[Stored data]
◆ ◆ ◆ ◆ ◆
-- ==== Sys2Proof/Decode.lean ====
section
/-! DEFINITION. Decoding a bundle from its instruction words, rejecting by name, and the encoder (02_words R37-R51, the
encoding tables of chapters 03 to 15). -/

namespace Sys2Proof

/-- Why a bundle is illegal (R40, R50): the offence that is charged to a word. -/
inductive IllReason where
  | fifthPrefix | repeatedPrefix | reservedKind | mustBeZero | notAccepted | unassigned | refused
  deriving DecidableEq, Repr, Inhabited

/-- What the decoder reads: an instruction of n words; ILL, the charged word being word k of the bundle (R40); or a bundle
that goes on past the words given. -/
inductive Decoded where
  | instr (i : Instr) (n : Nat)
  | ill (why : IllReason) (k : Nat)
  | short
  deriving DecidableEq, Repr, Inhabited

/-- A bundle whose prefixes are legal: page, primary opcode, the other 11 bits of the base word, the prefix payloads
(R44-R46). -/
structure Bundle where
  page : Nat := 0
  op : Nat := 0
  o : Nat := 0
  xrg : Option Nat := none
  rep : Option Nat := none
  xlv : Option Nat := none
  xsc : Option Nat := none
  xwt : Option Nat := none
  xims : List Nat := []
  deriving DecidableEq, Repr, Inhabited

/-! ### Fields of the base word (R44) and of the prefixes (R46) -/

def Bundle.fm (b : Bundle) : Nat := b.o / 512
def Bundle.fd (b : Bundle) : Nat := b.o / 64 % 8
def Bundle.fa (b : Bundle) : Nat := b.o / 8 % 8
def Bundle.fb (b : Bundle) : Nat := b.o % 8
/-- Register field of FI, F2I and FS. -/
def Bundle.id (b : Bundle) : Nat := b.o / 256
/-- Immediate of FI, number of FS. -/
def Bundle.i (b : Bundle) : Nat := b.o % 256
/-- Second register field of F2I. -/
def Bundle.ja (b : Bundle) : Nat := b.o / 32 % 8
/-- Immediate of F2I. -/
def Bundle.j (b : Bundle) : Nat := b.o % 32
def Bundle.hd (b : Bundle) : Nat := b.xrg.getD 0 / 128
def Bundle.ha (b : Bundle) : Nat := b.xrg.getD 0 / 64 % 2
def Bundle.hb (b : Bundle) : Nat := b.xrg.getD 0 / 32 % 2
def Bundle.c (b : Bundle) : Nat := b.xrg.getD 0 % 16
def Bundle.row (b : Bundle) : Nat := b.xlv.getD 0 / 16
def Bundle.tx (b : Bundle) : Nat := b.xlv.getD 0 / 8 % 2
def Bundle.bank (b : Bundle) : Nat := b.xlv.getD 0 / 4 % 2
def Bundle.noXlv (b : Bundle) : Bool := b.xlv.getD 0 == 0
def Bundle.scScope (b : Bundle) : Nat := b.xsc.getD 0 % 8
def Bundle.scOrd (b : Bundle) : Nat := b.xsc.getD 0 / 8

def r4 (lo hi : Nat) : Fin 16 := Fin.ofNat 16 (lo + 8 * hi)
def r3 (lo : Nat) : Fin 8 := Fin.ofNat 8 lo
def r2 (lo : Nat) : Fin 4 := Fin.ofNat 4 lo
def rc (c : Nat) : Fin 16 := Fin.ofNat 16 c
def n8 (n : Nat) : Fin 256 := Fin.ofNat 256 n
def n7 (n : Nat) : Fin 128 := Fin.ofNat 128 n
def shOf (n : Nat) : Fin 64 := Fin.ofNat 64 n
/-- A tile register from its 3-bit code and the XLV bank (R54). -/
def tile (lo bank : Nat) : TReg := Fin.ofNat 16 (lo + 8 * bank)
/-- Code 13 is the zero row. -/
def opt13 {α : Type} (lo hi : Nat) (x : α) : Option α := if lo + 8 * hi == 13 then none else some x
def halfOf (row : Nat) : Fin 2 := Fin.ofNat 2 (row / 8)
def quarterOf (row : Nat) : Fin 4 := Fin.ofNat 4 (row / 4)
◆ ◆ ◆ ◆ ◆
Work item: Scan the records for the word "IllReason", and copy each line where it is found.

Written solution:
inductive IllReason where
  | ill (why : IllReason) (k : Nat)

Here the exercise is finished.